Frank Herbert & Bill Ransom

The Jesus Incident

by Frank Herbert & Bill Ransom

The Jesus Incident
: A sentient Ship with godlike powers (and aspirations) delivers the last survivors of humanity to a horrific, poisonous planet, Pandora—rife with deadly Nerve-Runners, Hooded Dashers, airborne jellyfish, and intelligent kelp. Chaplain/Psychiatrist Raja Lon Flattery is brought back out of hybernation to witness Ship’s machinations as well as the schemes of human scientists manipulating the genetic structure of humanity. Sequel to Frank Herbert’s
Destination: Void
, the first book in Herbert & Ransom’s Pandora Sequence.

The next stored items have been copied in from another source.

-- ==== Sys2Proof/Tests/Slice0.lean ====
section
/-! SUPPORT. Tests whose expected results are the vectors of `95_test_vectors.md`, and for every obligation with
hypotheses a concrete instance that meets them. -/

namespace Sys2Proof.Tests

open Sys2Proof Sys2Proof.Machine

/-! ## Well-formedness: an ill-formed word for each check -/

/-- 0x32 has `zero` = 1 (section 7). -/
theorem test_wellFormed_zeroField :
    (eventFields 0x32).zeroClear = false ∧ (eventFields 0x32).wellFormed = false := by decide

/-- 0xA0 has `op` = 0xA (section 7). -/
theorem test_wellFormed_opCode :
    (eventFields 0xA0).opNamed = false ∧ (eventFields 0xA0).wellFormed = false := by decide

/-- 0x91 has `b` = 1 and is no `POLL` (section 7). -/
theorem test_wellFormed_operandBit :
    (eventFields 0x91).operandAllowed = false ∧ (eventFields 0x91).wellFormed = false := by decide

/-- A term written by hand and not read from a byte is refused too. -/
theorem test_wellFormed_term : (EventWord.mk 0xF 7 1).wellFormed = false := by decide

/-! ## Decoding: the words of section 7, bit by bit -/

theorem test_decode_por : decodeWord 0b00000000 = .ok .por := rfl
theorem test_decode_init : decodeWord 0b00010000 = .ok .init := rfl
theorem test_decode_tick : decodeWord 0b00100000 = .ok .tick := rfl
theorem test_decode_poll : decodeWord 0b00110000 = .ok (.poll false) ∧ decodeWord 0b00110001 = .ok (.poll true) :=
  ⟨rfl, rfl⟩
theorem test_decode_isrEnter : decodeWord 0b01000000 = .ok .isrEnter := rfl
theorem test_decode_isrToggle : decodeWord 0b01010000 = .ok .isrToggle := rfl
theorem test_decode_isrRsthi : decodeWord 0b01100000 = .ok .isrRsthi := rfl
theorem test_decode_isrNop : decodeWord 0b01110000 = .ok .isrNop := rfl
theorem test_decode_isrRstlo : decodeWord 0b10000000 = .ok .isrRstlo := rfl
theorem test_decode_isrRet : decodeWord 0b10010000 = .ok .isrRet := rfl

/-- The nine invalid words of section 7, each with the check that fails first. -/
theorem test_decode_invalid :
    decodeWord 0x01 = .error .operandBit ∧ decodeWord 0x21 = .error .operandBit ∧
    decodeWord 0x32 = .error .zeroField ∧ decodeWord 0x3F = .error .zeroField ∧
    decodeWord 0x48 = .error .zeroField ∧ decodeWord 0x91 = .error .operandBit ∧
    decodeWord 0xA0 = .error .opCode ∧ decodeWord 0xF0 = .error .opCode ∧
    decodeWord 0xFF = .error .zeroField ∧ decode [] = .error .noByte :=
  ⟨rfl, rfl, rfl, rfl, rfl, rfl, rfl, rfl, rfl, rfl⟩

/-- The encodings of R90. -/
theorem test_encode :
    [Instr.por, .init, .tick, .poll false, .poll true, .isrEnter, .isrToggle, .isrRsthi, .isrNop, .isrRstlo,
      .isrRet].map encodeWord =
    [0x00, 0x10, 0x20, 0x30, 0x31, 0x40, 0x50, 0x60, 0x70, 0x80, 0x90] := by decide

theorem test_decodeTableWord :
    decodeTableWord 8 0x31 = some (.poll true) ∧ decodeTableWord 8 0x90 = some .isrRet ∧
      decodeTableWord 8 0xA0 = none := by decide

/-- The word placed is the one the very next step runs. -/
theorem test_withFetchWord :
    step (State.reset.withFetchWord 8 0x10) = exec .init State.reset := rfl

/-! ## States to test on -/

/-- A state that runs Scenario A in the main loop: what `INIT` leaves in program P1. -/
def running : State where
  mode := .run
  seq := .main
  basePeriod := 0xF1
  activePeriod := 0xF1
  psSel := 0b101
  tmr := 0x00
  tif := false
  tie := true
  gate := false
  rstOut := false
  ind := false
  nopCnt := 0
  cfgCause := 0
  launch := Launch.programP1
  trace := []
  draws := 0

/-- The same with an interrupt pending, `GATE` at a level. -/
def pending (gate : Bool) : State := { running with tif := true, gate := gate }

/-- The same in the handler, before a step of it. -/
def handling (seq : Seq) (gate : Bool) : State := { running with seq := seq, gate := gate }
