-- ==== Sys2Proof/Machine/State.lean ====
section
/-! DEFINITION. State.lean: the records of one transaction (R26), the reasons a step can stop, and the state: the
configured constants, the request the host has presented, and the response of the step just taken. Plain data. -/

namespace Sys2Proof.Machine

/-- The four byte lanes B[0..3] of a request (R29, R40). -/
structure Lanes where
  b0 : Byte
  b1 : Byte
  b2 : Byte
  b3 : Byte
  deriving DecidableEq, Repr

/-- The request record (R26). VAL and TIME hold an integer whose low VALW or TIMEW bits are what the port carries; a
command reads them through `sext` (R69, R70; log entry 4). -/
structure Request where
  /-- CMD, the command word (R61). -/
  cmd : Byte
  /-- LEN, the number of bytes presented; 5, 6 and 7 mean longer than any operation accepts (R29). -/
  len : BitVec 3
  /-- B[0..3] (R29). -/
  lanes : Lanes
  /-- VAL, the signed integer value port (R27). -/
  val : Int
  /-- TIME, a count of half-seconds (R28). -/
  time : Int
  deriving DecidableEq, Repr

/-- The four error statuses (R150, R151, R153). -/
inductive ErrorStatus where
  /-- STATUS 1: the byte quantity does not match the width (R155). -/
  | invalidLength
  /-- STATUS 2: the integer is outside the encode range of the width (R156). -/
  | outOfRange
  /-- STATUS 3: the byte order is not valid at the width (R157). -/
  | unsupportedEndianness
  /-- STATUS 4: CMD selects no command (R151). -/
  | illegalCommand
  deriving DecidableEq, Repr

/-- The response record (R26, R71, R152): a status and, on OK, the one result of the command's class. A field that is not
valid holds no value, so it has no place here (log entry 7). -/
inductive Response where
  /-- OK from a decode command: RVAL (R69). -/
  | value (rval : Int)
  /-- OK from an encode command: RB[0..RLEN−1]; RLEN is the length (R71). -/
  | bytes (rb : List Byte)
  /-- OK from a time command: RTIME in half-seconds (R70). -/
  | time (rtime : Int)
  /-- An error: a status and no result (R152). -/
  | error (e : ErrorStatus)
  deriving DecidableEq, Repr

/-- Faults that stop the machine: there are none. Every error of the spec is a response of a completed transaction
(R152, R162), and nothing in the block is stuck (93_implementation_defined.md, part 1). -/
inductive Fault where
  deriving DecidableEq, Repr

/-- Reasons the model answers with no next state. -/
inductive Refusal where
  /-- Raised by exec's arm of an instruction that has no meaning yet; no arm raises it now. Safe. -/
  | notModelled (mnemonic : String)
  /-- Raised by GPS2UNIX and UNIX2GPS for a request whose result does not fit TIMEW bits: the host must not present it and
  the model refuses it, with no wrap and no saturation (R139, U4; log entry 5). Safe. -/
  | timeOutsidePort
  /-- Raised by every meaning when no request is pending, so that there are no operands (R26; log entry 6). `step` never
  runs a command without a request. Safe. -/
  | noRequest
  deriving DecidableEq, Repr

/-- The state. The block itself has no mutable state (R20): `cfg` never changes; `req` and `rsp` hold the records of the
transaction in hand (R26), which are not kept after it (log entry 3). -/
structure State where
  /-- The configured constants (R6, R23, R32). -/
  cfg : Config
  /-- The request the host has presented and the block has not yet served (R26); none when nothing is pending. -/
  req : Option Request
  /-- The response the last step returned (R26); none when the last step served no request. -/
  rsp : Option Response
  deriving DecidableEq, Repr

/-- The machine right after reset: the configured constants, no pending command and no pending error (R32, R180). -/
def State.reset : State :=
  { cfg := Config.default, req := none, rsp := none }

end Sys2Proof.Machine
end

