@[simp] theorem sgnField_wordOfFields : sgnField (wordOfFields op e c) = c := by
  revert op e c; decide

end

/-- R61. A word with RSV = 0b00 is put together from its other three fields. -/
theorem wordOfFields_fields {w : Byte} (h : rsvField w = 0b00#2) :
    wordOfFields (opField w) (endField w) (sgnField w) = w := by
  revert w; decide

theorem requireNoOrder_eq_ok {w : Byte} {rest : Except IllegalWord Instr} {i : Instr} :
    requireNoOrder w rest = .ok i ↔ endField w = 0b00#2 ∧ rest = .ok i := by
  simp [requireNoOrder, ite_eq_iff]

theorem requireNoSign_eq_ok {w : Byte} {rest : Except IllegalWord Instr} {i : Instr} :
    requireNoSign w rest = .ok i ↔ sgnField w = 0b0#1 ∧ rest = .ok i := by
  simp [requireNoSign, ite_eq_iff]

theorem decode_eq_ok {w : Byte} {i : Instr} : decode w = .ok i ↔ rsvField w = 0b00#2 ∧ decodeOp w = .ok i := by
  simp [decode, ite_eq_iff]

/-- An OP code is its three bits, high bit first. -/
theorem opcode_eq_bits {op : BitVec 3} {x y z : Bool} (hx : op.getLsbD 2 = x) (hy : op.getLsbD 1 = y)
    (hz : op.getLsbD 0 = z) : op = BitVec.ofBool x ++ BitVec.ofBool y ++ BitVec.ofBool z := by
  subst hx hy hz
  revert op; decide

/-- Every command decodes from its own word: the word's fields are the codes it was put together from. -/
theorem decode_encode (i : Instr) : decode (encode i) = .ok i := by
  cases i <;> simp [decode_eq_ok, encode, decodeOp, requireNoOrder_eq_ok, requireNoSign_eq_ok]

/-- The word of the command a word's fields select has these fields. -/
theorem encode_eq_wordOfFields {w : Byte} {i : Instr} (h : decodeOp w = .ok i) :
    encode i = wordOfFields (opField w) (endField w) (sgnField w) := by
  unfold decodeOp at h
  split at h <;> rename_i hx hy hz <;> rw [opcode_eq_bits hx hy hz] <;>
    simp only [requireNoOrder_eq_ok, requireNoSign_eq_ok, Except.ok.injEq] at h
  case h_1 =>
    obtain ⟨he, rfl⟩ := h
    simp [encode, he]
  case h_2 | h_7 | h_8 =>
    obtain ⟨he, hs, rfl⟩ := h
    simp [encode, he, hs]
  case h_3 | h_5 =>
    subst h
    simp [encode]
  case h_4 | h_6 =>
    obtain ⟨hs, rfl⟩ := h
    simp [encode, hs]

theorem decode_eq_ok_iff {w : Byte} {i : Instr} : decode w = .ok i ↔ w = encode i := by
  constructor
  · intro h
    obtain ⟨hrsv, hop⟩ := decode_eq_ok.mp h
    rw [encode_eq_wordOfFields hop, wordOfFields_fields hrsv]
  · rintro rfl
    exact decode_encode i

theorem legalWord_iff {w : Byte} : legalWord w = true ↔ ∃ i, w = encode i := by
  simp only [← decode_eq_ok_iff, legalWord]
  cases decode w <;> simp

/-- R64. The word of a command matches its own row of the opcode map and no other, for every command. -/
theorem encoding_statement (i : Instr) : Laws.Encoding.Statement i := by
  cases i with
  | dec8 sgn => exact Laws.Encoding.dec8 sgn
  | enc8 => exact Laws.Encoding.enc8
  | dec16 order sgn => exact Laws.Encoding.dec16 order sgn
  | enc16 order => exact Laws.Encoding.enc16 order
  | dec32 order sgn => exact Laws.Encoding.dec32 order sgn
  | enc32 order => exact Laws.Encoding.enc32 order
  | gps2unix => exact Laws.Encoding.gps2unix
  | unix2gps => exact Laws.Encoding.unix2gps

/-- R66. No row of the opcode map selects an illegal word: a finite check over the words and the rows. -/
theorem legalWord_of_selects : ∀ {w : Byte}, ∀ {r}, r ∈ opcodeMap → r.selects w = true → legalWord w = true := by
  decide

theorem selects_iff {w : Byte} {r : OpcodeRow} (hr : r ∈ opcodeMap) :
    r.selects w = true ↔ ∃ i, decode w = .ok i ∧ rowOf i = r := by
  constructor
  · intro h
    obtain ⟨i, rfl⟩ := legalWord_iff.mp (legalWord_of_selects hr h)
    exact ⟨i, decode_encode i, (((encoding_statement i).2 r hr).mp h).symm⟩
  · rintro ⟨i, hi, rfl⟩
    rw [decode_eq_ok_iff.mp hi]
    exact ((encoding_statement i).2 _ hr).mpr rfl

/-- R64. The rows that select a word: its command's own row where it is legal, and none where it is not. -/
theorem filter_selects (w : Byte) :
    (opcodeMap.filter fun r => r.selects w).length = if legalWord w then 1 else 0 := by
  split
  next hw =>
    obtain ⟨i, rfl⟩ := legalWord_iff.mp hw
    obtain ⟨hmem, hown⟩ := encoding_statement i
    have hfilter : opcodeMap.filter (fun r => r.selects (encode i)) = opcodeMap.filter (· == rowOf i) :=
      List.filter_congr fun r hr => Bool.eq_iff_iff.mpr ((hown r hr).trans beq_iff_eq.symm)
    rw [hfilter, ← List.count_eq_length_filter]
    exact List.count_eq_one_of_mem (by decide) hmem
  next hw =>
    rw [List.length_eq_zero_iff, List.filter_eq_nil_iff]
    exact fun r hr hsel => hw (legalWord_of_selects hr hsel)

Copyright 2011 Herbert Properties, LLC & Bill Ransom

Originally published in 1979 by Berkley Medallion

Smashwords edition 2011

WordFire Press

www.wordfire.com

eBook ISBN 978-161475-006-2

All rights reserved. No part of this book may be reproduced or transmitted in any form or by any electronic or mechanical means, including photocopying, recording or by any information storage and retrieval system, without the express written permission of the copyright holder, except where permitted by law. This novel is a work of fiction. Names, characters, places and incidents are either the product of the author’s imagination, or, if real, used fictitiously.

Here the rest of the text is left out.